To that, his brows lowered as he looked at me. “I’ve never known you to be anything but absolutely fucking in love with yourself. Including your body,” he said, shaking his head.

He wasn’t wrong.

It had taken me a long time—my whole damn life, really—to accept that I was never going to be one of the skinny girls, that I wasn’t built that way, that no matter how disordered my eating was, my body chose to hold onto some extra padding.

But I did accept that.

And I did love my body.

That being said, not everyone did.

“I do. But I can’t even begin to explain how quickly a doctor telling me about my BMI being unhealthy undoes years of self-love.”

“BMI is complete and utter bullshit. It was created by a mathematician, not a physician,” he ranted, clearly agitated. “And it was only ever used for male bodies. It doesn’t take into account the tits and ass and hips women have.”

“You know that, and I know that, but the entire medical field seems to be completely oblivious to that. And I just don’t want to hear that shit again, so I’d rather just skip the visit.”

To that, Cam let out a deep sigh.

“Okay. Listen. I will cancel it one last time. And I will do some heavy research to find you a doctor who isn’t going to say stupid crap like that. Then will you go?”

“I guess if you can find that unicorn doctor, yes.”

“Okay. Good. Then I am keeping you from your bathtub and Chinese for no good reason.”

“And I’m keeping you from that yummy boyfriend of yours. Get home. I’ll see you in the morning,” I told him, not knowing then that I wouldn’t, that by morning I would be in a hospital room, hooked up to machines, being given harsh looks from everyone who passed me by, with absolutely no idea what the hell had happened to me.

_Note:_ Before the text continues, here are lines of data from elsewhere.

-- ==== Sys2Proof/Certificates/Slice0/Obligations.lean ====
section
/-! DEFINITION. The statements for the provers. Each docstring names the rule of spec/ it formalises.
Literals stand where the rule has literals, so that a statement does not move with the model. -/

open Sys2Proof Sys2Proof.Machine

/-! ### Encoding (30_encoding.md) -/

/-- Words written out in 30_encoding.md section 4 and 95_test_vectors.md section 2.1, one per format,
decode to the instructions they stand for. The word layout and the numbers are the spec's own decisions
D5, D6 and D7 (log entry 9). -/
def Obligations.WrittenOutWordsDecode : Prop :=
  decode 0x0120000000000064 = .ok (.loada .C 100) ∧
  decode 0x0230000000000000 = .ok (.load .D) ∧
  decode 0x0645000000000000 = .ok (.move .P .X) ∧
  decode 0x0A23500000000000 = .ok (.mul .C .D .X) ∧
  decode 0x0C00000000000006 = .ok (.jmp 6) ∧
  decode 0x0F000000FFFFFFFC = .ok (.jlt .A .A (-4)) ∧
  decode 0x1100000000000000 = .ok .endRun ∧
  decode 0 = .error (.unknownOpcode 0) ∧
  decode 0x0260000000000001 = .error (.wrongOperandCount 0x02) ∧
  decode 0x08F7200000000000 = .error (.invalidRegister 0x08 15)

/-- Decoding the encoding of an instruction gives it back, every register and every 32-bit operand
included (30_encoding.md R61, R64, R65, R71). The word layout and the numbers are the spec's own
decisions D5, D6 and D7 (log entry 9). -/
def Obligations.DecodeOfEncodeIsTheInstruction : Prop :=
  ∀ i : Instr, decode (encode i) = .ok i

/-- A word that decodes is the encoding of what it decodes to: no instruction has two words
(30_encoding.md R67, R70). That a surplus bit is refused is the spec's own decision D8 (log entry 9). -/
def Obligations.DecodedWordIsTheEncoding : Prop :=
  ∀ (w : InstrWord) (i : Instr), decode w = .ok i → encode i = w

/-- The decoder accepts exactly the words that a row of opcode_table.json accepts, and the row's opcode
is the decoded instruction's (30_encoding.md R64, R69). The table's numbers and masks are the spec's own
decisions D5 to D8 (log entry 9). -/
def Obligations.DecoderAgreesWithOpcodeTable : Prop :=
  ∀ w : InstrWord,
    (wordWellFormed w = true ↔ ∃ i, decode w = .ok i) ∧
    (∀ row ∈ opcodeTable, row.accepts w = true → ∃ i, decode w = .ok i ∧ i.opcode = row.opcode)

/-- Stepping at a word: an unknown opcode, a bit under the format's mask, and the first bad register
field in the order r1, r2, r3 raise the three decode faults in this order; any other word is executed
(30_encoding.md section 3; 60_exceptions.md section 2). That a surplus operand is the fault
`WrongOperandCount`, the order of the three, and what the latch records are the spec's own decisions
D6, D8, D9 and D18 (log entry 9). -/
def Obligations.IllegalWordsFaultInOrder : Prop :=
  ∀ (s : State) (w : InstrWord), s.engine = .running → 0 ≤ (s.reg .P).toInt →
    s.prog[(s.reg .P).toInt.toNat]? = some w →
    let op : BitVec 8 := w.extractLsb' 56 8
    ((op.toNat = 0 ∨ 0x12 ≤ op.toNat) →
      ∃ t, step s = .next t ∧ FaultedWith ⟨0x08, op, 0, 0, 0⟩ s t) ∧
    (∀ o : Opcode, op = o.byte → w &&& o.format.mbz ≠ 0 →
      ∃ t, step s = .next t ∧ FaultedWith ⟨0x10, op, 0, 0, 0⟩ s t) ∧
    (∀ (o : Opcode) (n : BitVec 4), op = o.byte → w &&& o.format.mbz = 0 →
      (usedRegisterFields o w).find? (fun k => decide (6 ≤ k.toNat)) = some n →
      ∃ t, step s = .next t ∧ FaultedWith ⟨0x20, op, n.setWidth 32, 0, 0⟩ s t) ∧
    (∀ o : Opcode, op = o.byte → w &&& o.format.mbz = 0 →
      (usedRegisterFields o w).find? (fun k => decide (6 ≤ k.toNat)) = none →
      ∃ i, decode w = .ok i ∧ i.opcode = o ∧ step s = exec i s)

/-- The byte image of a program holds each word most significant byte first, and reading the image gives
the program back (20_memory.md R48). The order is the spec's own decision D22 (log entry 9). -/
def Obligations.ByteImageReadsBack : Prop :=
  ∀ prog : List InstrWord,
    programOfImage (imageOfProgram prog) = some prog ∧
    (imageOfProgram prog).length = 8 * prog.length ∧
    ∀ (n : Nat) (w : InstrWord), prog[n]? = some w →
      ∀ k : Nat, k < 8 → (imageOfProgram prog)[8 * n + k]? = some (w.extractLsb' (56 - 8 * k) 8)

/-! ### Memory controller (20_memory.md) -/

/-- A write in bounds reads back and leaves every other cell; a read or write out of bounds faults
with the address; memory nothing has written reads 0 (20_memory.md section 1). That memory is a list
in a canonical form, which a write keeps, is the model's own (log entry 2). -/
def Obligations.MemoryControllerRoundTrip : Prop :=
  ∀ (m : Memory) (a v : Word), Memory.wf m = true →
    (0 ≤ a.toInt ∧ a.toInt < 2048 →
      memRead m a = .ok (Memory.read m a.toNat) ∧ memRead [] a = .ok 0 ∧
      ∃ m', memWrite m a v = .ok m' ∧ memRead m' a = .ok v ∧ Memory.wf m' = true ∧
        ∀ b : Word, b ≠ a → memRead m' b = memRead m b) ∧
    (¬ (0 ≤ a.toInt ∧ a.toInt < 2048) →
      memRead m a = .error (.outOfBounds a) ∧ memWrite m a v = .error (.outOfBounds a))

/-! ### ALU (42_arithmetic.md) -/

/-- Sum, difference and product are exact, or the overflow of the operation with its operands; never
a wrapped value (42_arithmetic.md R120). -/
def Obligations.AluIsExactOrOverflows : Prop :=
  ∀ (op : BitVec 8) (a b : Word),
    let agrees (answer : Except FaultValue Word) (exact : Int) : Prop :=
      (-2147483648 ≤ exact ∧ exact ≤ 2147483647 → ∃ v : Word, answer = .ok v ∧ v.toInt = exact) ∧
      (¬ (-2147483648 ≤ exact ∧ exact ≤ 2147483647) → answer = .error (.overflow op a b))
    agrees (aluAdd op a b) (a.toInt + b.toInt) ∧
    agrees (aluSub op a b) (a.toInt - b.toInt) ∧
    agrees (aluMul op a b) (a.toInt * b.toInt)

/-- The quotient truncates toward zero: the remainder is smaller than the divisor and is zero or of
the dividend's sign, and neither it nor the product it is computed from overflows; `INT_MIN ÷ −1`
overflows, a zero divisor is its own fault (42_arithmetic.md sections 1 and 2). That `INT_MIN ÷ −1`
overflows is the spec's own decision D11 (log entry 9). -/
def Obligations.DivisionTruncatesTowardZero : Prop :=
  ∀ a b : Word,
    (b = 0 → aluDiv 0x0B a b = .error (.divideByZero a)) ∧
    (a.toInt = -2147483648 → b.toInt = -1 → aluDiv 0x0B a b = .error (.overflow 0x0B a b)) ∧
    (b ≠ 0 → ¬ (a.toInt = -2147483648 ∧ b.toInt = -1) →
      ∃ q : Word, aluDiv 0x0B a b = .ok q ∧
        ∃ r : Int, a.toInt = q.toInt * b.toInt + r ∧ |r| < |b.toInt| ∧
          (r = 0 ∨ (0 < r ∧ 0 < a.toInt) ∨ (r < 0 ∧ a.toInt < 0)) ∧
          InRange (q.toInt * b.toInt) ∧ InRange r)

/-! ### The instructions: loads, stores and moves (41_load_store_move.md) -/

/-- LOADA (41_load_store_move.md R110): its encoding, its result and everything it leaves unchanged, the
overflow of the increment where it wrote `INT_MAX` into `P`, and the fault of its address. Derived: what
a write to `P` does, the overflow of the increment and the latch are the spec's own decisions D12, D15
and D18 (log entry 9), and that the increment overflows at `P` = `INT_MAX` for another destination too,
which no fetched `P` is, is log entry 8. -/
def Obligations.LoadaLoadsTheAddressedCell : Prop :=
  ∀ (r : Reg) (addr : Word) (s : State),
    let v := s.cell addr.toNat
    (encode (.loada r addr) = packWord 0x01 r.number 0 0 addr ∧
      decode (packWord 0x01 r.number 0 0 addr) = .ok (.loada r addr)) ∧
    encode (.loada .C 100) = 0x0120000000000064 ∧
    ((∀ u, (addr.toNat, u) ∉ s.mem) → v = 0) ∧
    (0 ≤ addr.toInt ∧ addr.toInt < 2048 → pcBeforeIncrement r v.toInt s ≠ 2147483647 →
      ∃ t, exec (.loada r addr) s = .next t ∧ WritesRegister r v s t) ∧
    (0 ≤ addr.toInt ∧ addr.toInt < 2048 → pcBeforeIncrement r v.toInt s = 2147483647 →
      ∃ t, exec (.loada r addr) s = .next t ∧ FaultedWith ⟨0x02, 0x01, 0, intMaxWord, 1⟩ s t) ∧
    (¬ (0 ≤ addr.toInt ∧ addr.toInt < 2048) →
      ∃ t, exec (.loada r addr) s = .next t ∧ FaultedWith ⟨0x01, 0x01, addr, 0, 0⟩ s t)

/-- LOAD (41_load_store_move.md R111): the address is the value of `A` before the write. Derived: what a
write to `P` does, the overflow of the increment and the latch are the spec's own decisions D12, D15 and
D18 (log entry 9), and that the increment overflows at `P` = `INT_MAX` for another destination too,
which no fetched `P` is, is log entry 8. -/
def Obligations.LoadLoadsTheCellAddressedByA : Prop :=
  ∀ (r : Reg) (s : State),
    let a := s.reg .A
    let v := s.cell a.toNat
    (encode (.load r) = packWord 0x02 r.number 0 0 0 ∧
      decode (packWord 0x02 r.number 0 0 0) = .ok (.load r)) ∧
    encode (.load .D) = 0x0230000000000000 ∧ State.reset.reg .A = 0 ∧
    (0 ≤ a.toInt ∧ a.toInt < 2048 → pcBeforeIncrement r v.toInt s ≠ 2147483647 →
      ∃ t, exec (.load r) s = .next t ∧ WritesRegister r v s t) ∧
    (0 ≤ a.toInt ∧ a.toInt < 2048 → pcBeforeIncrement r v.toInt s = 2147483647 →
      ∃ t, exec (.load r) s = .next t ∧ FaultedWith ⟨0x02, 0x02, 0, intMaxWord, 1⟩ s t) ∧
    (¬ (0 ≤ a.toInt ∧ a.toInt < 2048) →
      ∃ t, exec (.load r) s = .next t ∧ FaultedWith ⟨0x01, 0x02, a, 0, 0⟩ s t)

/-- LOADI (41_load_store_move.md R112): every 32-bit value can be loaded. Derived: what a write to `P`
does, the overflow of the increment and the latch are the spec's own decisions D12, D15 and D18 (log
entry 9), and that the increment overflows at `P` = `INT_MAX` for another destination too, which no
fetched `P` is, is log entry 8. -/
def Obligations.LoadiLoadsTheImmediate : Prop :=
  ∀ (r : Reg) (imm : Word) (s : State),
    (encode (.loadi r imm) = packWord 0x03 r.number 0 0 imm ∧
      decode (packWord 0x03 r.number 0 0 imm) = .ok (.loadi r imm)) ∧
    encode (.loadi .A 5) = 0x0300000000000005 ∧ encode (.loadi .B (-3)) = 0x03100000FFFFFFFD ∧
    (pcBeforeIncrement r imm.toInt s ≠ 2147483647 →
      ∃ t, exec (.loadi r imm) s = .next t ∧ WritesRegister r imm s t) ∧
    (pcBeforeIncrement r imm.toInt s = 2147483647 →
      ∃ t, exec (.loadi r imm) s = .next t ∧ FaultedWith ⟨0x02, 0x03, 0, intMaxWord, 1⟩ s t)

/-- STOREA (41_load_store_move.md R113): the cell at the immediate gets the register's value. Derived:
the overflow of the increment at `P` = `INT_MAX`, which no fetched `P` is, is log entry 8, and it and
the latch are the spec's own decisions D12 and D18 (log entry 9). -/
def Obligations.StoreaStoresToTheAddressedCell : Prop :=
  ∀ (r : Reg) (addr : Word) (s : State), Memory.wf s.mem = true →
    (encode (.storea r addr) = packWord 0x04 r.number 0 0 addr ∧
      decode (packWord 0x04 r.number 0 0 addr) = .ok (.storea r addr)) ∧
    encode (.storea .X 2047) = 0x04500000000007FF ∧
    (0 ≤ addr.toInt ∧ addr.toInt < 2048 → (s.reg .P).toInt ≠ 2147483647 →
      ∃ t, exec (.storea r addr) s = .next t ∧ StoresCell addr.toNat (s.reg r) s t) ∧
    (0 ≤ addr.toInt ∧ addr.toInt < 2048 → (s.reg .P).toInt = 2147483647 →
      ∃ t, exec (.storea r addr) s = .next t ∧ FaultedWith ⟨0x02, 0x04, 0, intMaxWord, 1⟩ s t) ∧
    (¬ (0 ≤ addr.toInt ∧ addr.toInt < 2048) →
      ∃ t, exec (.storea r addr) s = .next t ∧ FaultedWith ⟨0x01, 0x04, addr, 0, 0⟩ s t)

/-- STORE (41_load_store_move.md R114): the cell whose address the model computes by `indirectAddress`,
the value of `A`, gets the register's value. Derived: the overflow of the increment at `P` = `INT_MAX`,
which no fetched `P` is, is log entry 8, and it and the latch are the spec's own decisions D12 and D18
(log entry 9). -/
def Obligations.StoreStoresToTheCellAddressedByA : Prop :=
  ∀ (r : Reg) (s : State), Memory.wf s.mem = true →
    let a := indirectAddress s
    a = s.reg .A ∧
    (encode (.store r) = packWord 0x05 r.number 0 0 0 ∧
      decode (packWord 0x05 r.number 0 0 0) = .ok (.store r)) ∧
    encode (.store .B) = 0x0510000000000000 ∧
    (0 ≤ a.toInt ∧ a.toInt < 2048 → (s.reg .P).toInt ≠ 2147483647 →
      ∃ t, exec (.store r) s = .next t ∧ StoresCell a.toNat (s.reg r) s t) ∧
    (0 ≤ a.toInt ∧ a.toInt < 2048 → (s.reg .P).toInt = 2147483647 →
      ∃ t, exec (.store r) s = .next t ∧ FaultedWith ⟨0x02, 0x05, 0, intMaxWord, 1⟩ s t) ∧
    (¬ (0 ≤ a.toInt ∧ a.toInt < 2048) →
      ∃ t, exec (.store r) s = .next t ∧ FaultedWith ⟨0x01, 0x05, a, 0, 0⟩ s t)

/-- MOVE (41_load_store_move.md R115): the source is the first operand, the destination the second;
`MOVE r r` changes nothing but `P`. Derived: what a write to `P` does, the overflow of the increment and
the latch are the spec's own decisions D12, D15 and D18 (log entry 9), and that the increment overflows
at `P` = `INT_MAX` for another destination too, which no fetched `P` is, is log entry 8. -/
def Obligations.MoveCopiesFirstToSecond : Prop :=
  ∀ (src dst : Reg) (s : State),
    let v := s.reg src
    (encode (.move src dst) = packWord 0x06 src.number dst.number 0 0 ∧
      decode (packWord 0x06 src.number dst.number 0 0) = .ok (.move src dst)) ∧
    encode (.move .P .X) = 0x0645000000000000 ∧
    (pcBeforeIncrement dst v.toInt s ≠ 2147483647 →
      ∃ t, exec (.move src dst) s = .next t ∧ WritesRegister dst v s t ∧
        (src = dst → SetsPc (s.reg .P + 1) s t)) ∧
    (pcBeforeIncrement dst v.toInt s = 2147483647 →
      ∃ t, exec (.move src dst) s = .next t ∧ FaultedWith ⟨0x02, 0x06, 0, intMaxWord, 1⟩ s t)

/-! ### The instructions: arithmetic (42_arithmetic.md) -/

/-- ADDI (42_arithmetic.md R121): the exact sum of register and immediate, or its overflow. Derived:
what a write to `P` does, the overflow of the increment and the latch are the spec's own decisions D12,
D15 and D18 (log entry 9), and that the increment overflows at `P` = `INT_MAX` for another destination
too, which no fetched `P` is, is log entry 8. -/
def Obligations.AddiAddsTheImmediate : Prop :=
  ∀ (r : Reg) (imm : Word) (s : State),
    let exact := (s.reg r).toInt + imm.toInt
    let fits := -2147483648 ≤ exact ∧ exact ≤ 2147483647
    (encode (.addi r imm) = packWord 0x07 r.number 0 0 imm ∧
      decode (packWord 0x07 r.number 0 0 imm) = .ok (.addi r imm)) ∧
    encode (.addi .B (-1)) = 0x07100000FFFFFFFF ∧
    (fits → pcBeforeIncrement r exact s ≠ 2147483647 →
      ∃ t v, exec (.addi r imm) s = .next t ∧ v.toInt = exact ∧ WritesRegister r v s t) ∧
    (fits → pcBeforeIncrement r exact s = 2147483647 →
      ∃ t, exec (.addi r imm) s = .next t ∧ FaultedWith ⟨0x02, 0x07, 0, intMaxWord, 1⟩ s t) ∧
    (¬ fits → ∃ t, exec (.addi r imm) s = .next t ∧
      FaultedWith ⟨0x02, 0x07, 0, s.reg r, imm⟩ s t)

/-- ADD (42_arithmetic.md R122): the exact sum, or its overflow; any operands may be one register.
Derived: what a write to `P` does, the overflow of the increment and the latch are the spec's own
decisions D12, D15 and D18 (log entry 9), and that the increment overflows at `P` = `INT_MAX` for
another destination too, which no fetched `P` is, is log entry 8. -/
def Obligations.AddAddsTwoRegisters : Prop :=
  ∀ (a b d : Reg) (s : State),
    let exact := (s.reg a).toInt + (s.reg b).toInt
    let fits := -2147483648 ≤ exact ∧ exact ≤ 2147483647
    (encode (.add a b d) = packWord 0x08 a.number b.number d.number 0 ∧
      decode (packWord 0x08 a.number b.number d.number 0) = .ok (.add a b d)) ∧
    encode (.add .A .B .C) = 0x0801200000000000 ∧
    (fits → pcBeforeIncrement d exact s ≠ 2147483647 →
      ∃ t v, exec (.add a b d) s = .next t ∧ v.toInt = exact ∧ WritesRegister d v s t) ∧
    (fits → pcBeforeIncrement d exact s = 2147483647 →
      ∃ t, exec (.add a b d) s = .next t ∧ FaultedWith ⟨0x02, 0x08, 0, intMaxWord, 1⟩ s t) ∧
    (¬ fits → ∃ t, exec (.add a b d) s = .next t ∧
      FaultedWith ⟨0x02, 0x08, 0, s.reg a, s.reg b⟩ s t)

All I remembered was getting in my town car, then going to my apartment.

I had vague flashes of running my bathtub, of letting a bottle of red breathe on the kitchen counter, then of hearing the doorbell.

Chinese, probably.

I was a creature of habit that way.

Mondays through Wednesdays, it was always something healthy. Sushi, salads, the trendy new vegan place a few blocks away.

Then on Thursdays, it was Chinese, my guilty pleasure. Because nothing could help me push through one more day of the workweek like a massive serving of lo mein, a hot bath, and a glass or two of good red wine.

In my mind, I could see myself walking to the door.

After that, though, it was all just… gone.